ユイスは完全に集中を解いてから、ようやく深い息を吐く。身体全体がけだるく、指先のしびれを感じるほど魔力を使ってしまった。
「決着……というにはほど遠いけど、ひとまず安全が確保できたな」
優しく言葉をかけたのはリュディアだった。苦笑いを浮かべるユイスを見て、彼女はそっと眉を寄せる。
「でも、カーデル本人が動くときは、こんな防御策だけじゃどうにもならないかもしれない。あなたを攻撃しなくとも、村人に何をするかわからないし……」
「……わかってる。けど、今は攻撃する意味なんてない」
ユイスが力なく首を振る。フィオナの面影が頭に浮かぶたび、心は燃え上がりそうになるが、それをぐっと堪える。
◇◇◇
安堵が広がる広場の片隅で、シェリー・エグレットが静かに口を開いた。
「皆さま、本当にありがとうございます。武力衝突になっていたら、けが人どころか命を落とす者も出たかもしれない。あなた方はどこまでも専守防衛に徹してくださった……感謝の言葉もありません」
彼女は小領地の代理として、この場の混乱を止めようと奮闘してきたが、伯爵家の意向に押し流されかけていた。心底から安堵した様子で深く礼をする。
ユイスは曖昧に笑い、「村が少しでも無事なら……それだけで」と呟く。

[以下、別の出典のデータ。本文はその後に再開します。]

-- ==== Sys2Proof/Machine/VecArith.lean ====
section
/-! DEFINITION. Majors 0x48, 0x49, 0x4A, 0x4E, 0x4F and 0x50: element-wise arithmetic, compares, selection, the
butterfly stage, conversions and special functions (R226 to R243). -/

namespace Sys2Proof.Machine

/-! ### Element-wise members (R228, R229) -/

/-- The result of one element: its code, the classes it raises, and whether it is poisoned. -/
structure ElemOut where
  code : Nat
  flags : Flags
  pois : Bool

/-- Entries that are not block-scaled. -/
def plainFmt (f : Fmt) : Bool := f.blk == 0

/-- Integer entries that are not block-scaled (R231). -/
def intFmt (f : Fmt) : Bool := f.isInt && f.blk == 0

/-- Floating entries that are not block-scaled (R107). -/
def floatFmt (f : Fmt) : Bool := !f.isInt && f.blk == 0

/-- The checks of one entry: validity, then leave to use it (R89). -/
def ckEntry (h : Hart) (k : FEnt) (ok : Fmt → Bool) : Check := firstFail [ckFmt h k, ckAllow k (ok (fmt h k))]

/-- An element-wise member that writes a group in entry `fd` under a mask. `f` takes the counter of free values. -/
def ewMember (vd : VReg) (fd : FEnt) (mk : MReg) (check : Hart → Check) (draws : Hart → Bool)
    (f : Nat → Hart → Nat → ElemOut) : Member :=
  { check := fun s => check s.hart,
    run := fun dev lo hi s =>
      let n := (fmt s.hart fd).n; let fr := s.free
      pureElems (fun i h => maskedElem h mk vd.val i n (fun h =>
        let r := f fr h i
        raise (setElem h vd.val i n r.code r.pois) i r.flags)) dev lo hi s,
    fin := fun lo s =>
      if lo < vlOf s.hart then s.onHart (fun h => tailGroup h vd.val (vlOf h) (fmt h fd).n) else s,
    draws := draws }

/-- The checks of a form with a destination group and two operands (R228, R231, R232). DEDUCED (log 31). -/
def binCheck (vd vs1 : VReg) (b : VSrc) (fd fa fb : FEnt) (ok : Fmt → Bool) (extra : Hart → Check)
    (third : List VReg) (h : Hart) : Check :=
  firstFail ([ckVl h [fd, fa, fb], ckEntry h fd ok, ckEntry h fa ok, ckEntry h fb ok, extra h,
    ckGroup h vd.val 8, ckGroup h vs1.val 14, ckSrcB h b] ++ third.map (fun v => ckGroup h v.val 26) ++
    [ckCoincide vd.val (fmt h fd).n ((vs1.val, (fmt h fa).n) :: srcBGroup h b fb)])

/-- Encodes a wide value as element i, with its own draw (R98, R101). -/
def encElem (h : Hart) (fd : FEnt) (rm i : Nat) (w : WVal) (f : Flags) (p : Bool) : ElemOut :=
  let r := fencode (fmt h fd) w rm (drawAt h.vc.rseed i)
  ⟨r.1, f ||| r.2, p⟩

/-! ### Major 0x48 (R231, R232) -/

/-- The integer of a code. -/
def intVal (f : Fmt) (c : Nat) : Int := if f.spv = 4 then sextInt f.n c else Int.ofNat (c % 2 ^ f.n)

/-- The operands of a form of major 0x48. -/
abbrev IntForm := VReg → VReg → VSrc → FEnt → FEnt → FEnt → MReg → Member

/-- An integer form: the exact result from the width of FD, a, b and d, encoded by R95. No form but `vavg` raises INEXACT,
and one that saturates raises SATURATION alone (R232). DEDUCED (log 95). -/
def intMember (usesD : Bool) (op : Fmt → Int → Int → Int → Nat × Flags) : IntForm := fun vd vs1 b fd fa fb mk =>
  ewMember vd fd mk (binCheck vd vs1 b fd fa fb intFmt (fun _ => none) []) (fun _ => false) (fun _ h i =>
    let d := fmt h fd
    let r := op d (intVal (fmt h fa) (elem h vs1.val i (fmt h fa).n)) (intVal (fmt h fb) (codeB h b fb i))
      (intVal d (elem h vd.val i d.n))
    ⟨r.1, r.2 &&& ~~~fINEXACT, elemPois h vs1.val i (fmt h fa).n || poisVB h b fb i || (usesD && elemPois h vd.val i d.n)⟩)

/-- A form on codes: equal widths of FA and FD, and of FB when `both` (R232). -/
def codeMember (both : Bool) (op : Nat → Nat → Nat → Nat) : IntForm := fun vd vs1 b fd fa fb mk =>
  ewMember vd fd mk
    (binCheck vd vs1 b fd fa fb intFmt (fun h =>
      ckAllow fd ((fmt h fa).n == (fmt h fd).n && (!both || (fmt h fb).n == (fmt h fd).n))) [])
    (fun _ => false) (fun _ h i =>
    let n := (fmt h fd).n
    ⟨op n (elem h vs1.val i n) (codeB h b fb i), 0, elemPois h vs1.val i n || poisVB h b fb i⟩)

def vaddMember : IntForm := intMember false (fun d a b _ => encInt d (a + b))

def vsubMember : IntForm := intMember false (fun d a b _ => encInt d (a - b))

def vrsubMember : IntForm := intMember false (fun d a b _ => encInt d (b - a))

def vmulMember : IntForm := intMember false (fun d a b _ => encInt d (a * b))

def vmulhMember : IntForm := intMember false (fun d a b _ => encInt d ((a * b).fdiv (2 ^ d.n)))

def vdivMember : IntForm := intMember false (fun d a b _ => if b = 0 then (2 ^ d.n - 1, 0) else encInt d (a.tdiv b))

def vremMember : IntForm := intMember false (fun d a b _ => if b = 0 then ((encInt d a).1, 0) else encInt d (a - b * a.tdiv b))

def vmaccMember : IntForm := intMember true (fun d a b c => encInt d (c + a * b))

def vabsdMember : IntForm := intMember false (fun d a b _ => encInt d (a - b).natAbs)

def vandMember : IntForm := codeMember true (fun _ a b => a &&& b)

def vorMember : IntForm := codeMember true (fun _ a b => a ||| b)

def vxorMember : IntForm := codeMember true (fun _ a b => a ^^^ b)

def vsllMember : IntForm := codeMember false (fun n a b => (a <<< (b % n)) % 2 ^ n)

def vsrlMember : IntForm := codeMember false (fun n a b => a >>> (b % n))

def vsraMember : IntForm := codeMember false (fun n a b => intCode n (sextInt n a >>> (b % n)))

/-- `vavg`: the one integer form that rounds. -/
def vavgMember (vd vs1 : VReg) (b : VSrc) (fd fa fb : FEnt) (mk : MReg) (rm : RMode) : Member :=
  ewMember vd fd mk (binCheck vd vs1 b fd fa fb intFmt (fun _ => none) []) (fun h => drawsWith h (rmode h rm) mk)
    (fun _ h i =>
      let a := intVal (fmt h fa) (elem h vs1.val i (fmt h fa).n)
      let c := intVal (fmt h fb) (codeB h b fb i)
      encElem h fd (rmode h rm) i (halveW 1 (exactInt (a + c))) 0
        (elemPois h vs1.val i (fmt h fa).n || poisVB h b fb i))

/-- `vadd` (R231, R232). -/
def execVadd (vd vs1 : VReg) (b : VSrc) (fd fa fb : FEnt) (mk : MReg) (s : State) : Out :=
  .next (soloConvoy (vaddMember vd vs1 b fd fa fb mk) s)

/-- `vsub` (R231, R232). -/
def execVsub (vd vs1 : VReg) (b : VSrc) (fd fa fb : FEnt) (mk : MReg) (s : State) : Out :=
  .next (soloConvoy (vsubMember vd vs1 b fd fa fb mk) s)

/-- `vrsub` (R231, R232). -/
def execVrsub (vd vs1 : VReg) (b : VSrc) (fd fa fb : FEnt) (mk : MReg) (s : State) : Out :=
  .next (soloConvoy (vrsubMember vd vs1 b fd fa fb mk) s)

/-- `vmul` (R231, R232). -/
def execVmul (vd vs1 : VReg) (b : VSrc) (fd fa fb : FEnt) (mk : MReg) (s : State) : Out :=
  .next (soloConvoy (vmulMember vd vs1 b fd fa fb mk) s)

シェリーの背後にちらりと姿を見せたクラウス・エグレットは、険しい顔で一度だけこちらをうかがうと、何も言わずにその場を立ち去った。
「これで伯爵は黙ってはいないだろう。いずれまた……」
グレイサーが広場の遠くから眺めていて、独り言のように言葉を漏らす。薄暗い表情のまま、彼は目を細めた。

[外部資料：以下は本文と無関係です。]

/-- Where bytes of a structure lie, or the trap; `elt` is the element index of a `bxlat` (R305). -/
def structAt (s : State) (ea align elt : Nat) (u : Use) : Sum (Nat × Word) Acc :=
  match globalCheck s s.hart (BitVec.ofNat 64 ea) align u with
  | .fault c => .inl (c, BitVec.ofNat 64 ea)
  | .ok a => if a.dev then .inl (0x0015, BitVec.ofNat 64 (7 + elt * 2 ^ 32)) else .inr a

/-- Reads bytes of a structure as a load (R280). DEDUCED (log 35). -/
def readStruct (s : State) (ea align n elt : Nat) : SRes (List Byte) :=
  match structAt s ea align elt .read with
  | .inl (c, v) => .trap c v
  | .inr a =>
    let r := plainRead s a.key a.loc n
    if r.2.2 then .poison else .ok r.1 r.2.1

/-- Goes on with what a structure access answers, from the state `s0` before the instruction on a trap. -/
def SRes.andThen {α : Type} (r : SRes α) (s0 : State) (k : State → α → State) : State :=
  match r with
  | .ok s v => k s v
  | .trap c v => memTrap s0 c v
  | .poison => poisonKill s0

/-- Chains structure accesses. -/
def SRes.bind {α β : Type} (r : SRes α) (k : State → α → SRes β) : SRes β :=
  match r with
  | .ok s v => k s v
  | .trap c v => .trap c v
  | .poison => .poison

/-- The attention-descriptor trap (R305). -/
def attTrap (reason : Nat) (elt : Nat := 0) : Nat × Word := (0x0015, BitVec.ofNat 64 (reason + elt * 2 ^ 32))

/-- Ends a form of this chapter: VES is 0 after it (R305). -/
def bolterDone (s0 s : State) : State :=
  retire s0 (s.onHart (fun h => { h with vc := { h.vc with ves := 0 } }))

/-! ### The sequence-head descriptor (R294, R295) -/

/-- The fields of a sequence-head descriptor. -/
structure Head where
  btab : Nat
  bdir : Nat
  bres : Nat
  pool : Nat
  paddr : Nat
  kpool : Nat
  dk : Nat
  b : Nat
  c : Nat
  klog : Nat
  cfgHi : Nat
  kstr : Nat
  vstr : Nat
  sink : Nat
  win : Nat
  deriving DecidableEq, Repr

def parseHead (v : Nat) : Head :=
  let cfg := bits v 415 384
  { btab := bits v 63 0, bdir := bits v 127 64, bres := bits v 191 128, pool := bits v 255 192, paddr := bits v 319 256,
    kpool := bits v 383 320, dk := bits cfg 8 0, b := bits cfg 13 9, c := bits cfg 17 14, klog := bits cfg 22 18,
    cfgHi := bits cfg 31 23, kstr := bits v 431 416, vstr := bits v 447 432, sink := bits v 479 448, win := bits v 511 480 }

/-- The conditions of R295. -/
def Head.valid (d : Head) : Bool :=
  decide (1 ≤ d.dk) && decide (d.dk ≤ 256) && decide (1 ≤ d.b) && decide (d.b ≤ 16) && decide (d.c ≤ 12)
  && decide (d.c ≤ d.b) && decide (d.klog ≤ 16) && d.cfgHi == 0
  && d.kstr != 0 && d.kstr % 4 == 0 && d.vstr != 0 && d.vstr % 4 == 0
  && d.btab % 8 == 0 && d.bdir % 64 == 0 && d.bres % 16 == 0 && d.pool % 16 == 0 && d.paddr % 32 == 0
  && [d.btab, d.bdir, d.bres, d.pool, d.paddr, d.kpool].all (fun a => decide (a < 2 ^ 48))

/-- The head the Bolter holds. -/
def headOf (h : Hart) : Head := parseHead h.bolter.desc.toNat

/-- Reads the projection columns of a head from j on (R306). -/
def readCols (d : Head) : Nat → Nat → State → List (BitVec 256) → SRes (List (BitVec 256))
  | _, 0, s, acc => .ok s acc.reverse
  | j, n + 1, s, acc =>
    (readStruct s (d.paddr + 32 * j) 32 32 0).bind fun s1 bs =>
      readCols d (j + 1) n s1 (BitVec.ofNat 256 (leNat bs) :: acc)

/-- `hpload` (R306). -/
def hploadOp (xs : XReg) (s : State) : State :=
  consume s [xs] fun s =>
    (readStruct s (s.x xs).toNat 64 64 0).andThen s fun s1 bs =>
      let d := parseHead (leNat bs)
      if !d.valid then memTrap s (attTrap 2).1 (attTrap 2).2
      else (readCols d 0 d.b s1 []).andThen s fun s2 cs =>
        bolterDone s (s2.onHart (fun h =>
          { h with bolter := { h.bolter with v := true, desc := BitVec.ofNat 512 (leNat bs),
                                             cols := cs.zipIdx.foldl (fun v c => v.setIfInBounds c.2 c.1) h.bolter.cols } }))

/-- `hpload` (R306). -/
def execHpload (xs : XReg) (s : State) : Out := .next (hploadOp xs s)

/-! ### Signatures (R301, R307) -/

/-- The value of an element in a signature: NaN and infinities count as 0. -/
def sigVal : WVal → WVal
  | .nan _ => .zero false
  | .inf _ => .zero false
  | w => w

/-- s_j of R301. -/
def sigSum (d : Head) (col : BitVec 256) (xs : List WVal) : WVal :=
  (xs.take d.dk).zipIdx.foldl (fun a x =>
    let v := sigVal x.1
    (addW false a (if col.getLsbD x.2 then negW v else v)).1) (.zero false)
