/-- The first reason of R324 that applies, or 0. -/
def strmReason (d : Nat) (vp pe : Bool) (room : Nat) (ring : Bool) : Nat :=
  let zero := fun at_ => (List.range 4).all (fun k => cStr d at_ k == 0)
  if bits d 1023 704 ≠ 0 ∨ bits d 223 205 ≠ 0 ∨ bits d 255 232 ≠ 0 then 1
  else if (List.range 4).any (fun k => cCnt d k == 0) ∨ 2 ^ 32 ≤ cNe d then 2
  else if 5 ≤ cEsz d ∨ (vp = true ∧ 2 < cEsz d) then 3
  else if cMc d && (cDsp d != 1 || cMask d == 0 || decide (0xFFF < bits (cDst d) 51 40 + 7) || vp) then 4
  else if !vp && (cNf d != 0 || cDir d) || pe && cDir d
    || vp && (if cDir d then cSrc d != 0 || !zero srcStr else cDst d != 0 || !zero dstStr) then 5
  else if vp && decide (room < cNe d) then 6
  else if ring then 7
  else 0

/-! ### Places of a copy -/

/-- The state as an engine on a die sees it when it checks an address of a context's space (R113 to R118): the engine
has a translation of its own, beside those of the die's cores. -/
def asEngine (s : State) (ctx die space : Nat) : State :=
  let id : HartId := { Hart.reset.id with ctx := ctx, die := die, core := 64 }
  { s with hart := { Hart.reset with id := id, vc := { VCtl.reset with vmt := BitVec.ofNat 2 space } } }

/-- Where an element of a copy lies. A tile that the command held at its acceptance serves it to the end (R127). -/
def engPlace (s : State) (ctx die : Nat) (tiles : List Nat) (space a w : Nat) (u : Use) : Place2 :=
  let free := fun h => match findTile s ctx h with
    | some t => t.st == .freeing && tiles.contains h
    | none => false
  if space = 1 ∧ free (bits a 51 40) = true ∧ a < 2 ^ 52 ∧ a % w = 0 then
    match findTile s ctx (bits a 51 40) with
    | some t => if t.size < a % 2 ^ 40 + w then .bad 0x000F
                else .mem { loc := tileLoc ctx (bits a 51 40) (a % 2 ^ 40), key := .device, dev := false }
    | none => .bad 0x000E
  else elemPlace (asEngine s ctx die space) (BitVec.ofNat 64 a) w u

/-- The hart that issued a command. -/
def portHart (s : State) (p : Port) (c : Cmd) : Option Hart :=
  (allHarts s).find? (fun h => h.id.launch == c.launch && h.id.flat == p.flat && !h.id.partner)

/-- The die whose dispatcher or Millrace runs a command: the one that holds its port (R315). -/
def cmdDie (p : Port) (c : Cmd) : Nat :=
  match c.fetch with
  | some f => f.2.1
  | none => p.die

/-- The locations of a list of elements of `w` bytes, up to the first that does not lie in memory. -/
def elemLocs (s : State) (ctx die : Nat) (tiles : List Nat) (space w : Nat) (u : Use) : List Nat → List Nat
  | [] => []
  | a :: r => match engPlace s ctx die tiles space a w u with
    | .mem x => x.loc :: elemLocs s ctx die tiles space w u r
    | _ => []

/-- The bytes a command reads and writes (R285). -/
def copyLocs (s : State) (ctx die : Nat) (tiles : List Nat) (vp : Bool) (d : Nat) : List Nat × List Nat :=
  let w := cW d; let es := List.range (cNe d)
  let bytes := fun (l : List Nat) => l.flatMap (fun o => (List.range w).map (o + ·))
  let src := elemLocs s ctx die tiles (cSsp d) w .read (es.flatMap (srcAddrs vp d))
  let dsts := (List.range (dstAddrs vp d 0).length).map (fun t =>
    elemLocs s ctx die tiles (cDsp d) w .write (es.flatMap (fun e => (dstAddrs vp d e).getD t [])))
  -- registers and remote places have no bytes here, and the other side counts whole
  let most := if src.isEmpty then w * cNe d * 16 else src.length
  let m := if decide (2 ≤ cDsp d) || (dstAddrs vp d 0).isEmpty then most else dsts.foldl (fun a l => min a l.length) most
  (bytes (src.take m), dsts.flatMap (fun l => bytes (l.take m)))

/-! ### Issue (R324) -/

/-- Reads a structure of `n` bytes as a load does, once its check has answered; poison in it is consumed. -/
def withChecked (s : State) (c : Chk) (ea : Word) (n : Nat) (k : State → List Byte → Bool → State) : State :=
  match c with
  | .fault c => memTrap s c ea
  | .ok a =>
    if a.dev then
      match ovlFires s s.hart a.loc n with
      | some r => ovlTrap s ea r
      | none => let r := devLoad s a n; if r.2.2 then poisonKill r.1 else k r.1 r.2.1 true
    else let r := plainRead s a.key a.loc n; if r.2.2 then poisonKill r.1 else k r.1 r.2.1 false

「ともあれ、今はこれで十分だろうな。ユイス、よく耐えたな」
◇◇◇
しばらくして、村人の多くが息を吹き返したように動き始め、破壊されかけた設備の確認を行う。トールとボルドが器用に動き回り、エリアーヌやミレーヌが負傷者の手当てを手伝う。リュディアも魔力負担の軽い防御系術で倒れたままの柵を修繕し、被害拡大を防いでいた。
「ふう……何とか、落ち着いたかな」
ユイスがノートを閉じて腰を下ろすと、トールが満面の笑みを浮かべて近づく。
「なあ、すごかったぞ! 攻撃なしであそこまでの防壁を展開できるなんて、どうやってやったんだ?」
ユイスは苦笑まじりに首を振る。
「本当は足りない部分だらけだよ。今回は兵士の攻撃だけで済んだけど、伯爵が本気を出したら、もっと強い相手が来るに違いない」
「それでも、わたしたちが守り抜いたんだよね?」
エリアーヌが目をきらきらさせて言うと、ユイスはうなずきつつも険しい表情を崩さない。
「本当の戦いはまだこれからだ。今回のことをカーデルに報告されたら、どんな手を打ってくるか分からない。だけど……同じように身を守るだけでも、この村を救える可能性があるなら、僕は最後まで専守防衛を貫きたい」
フィオナを思い出させる悲しみと、貴族社会の理不尽を破りたい激情は胸に渦巻いている。それでも今のユイスは、それを噴き上がらせるのではなく、村人を絶対に傷つけさせないための壁として活かすことを選んだ。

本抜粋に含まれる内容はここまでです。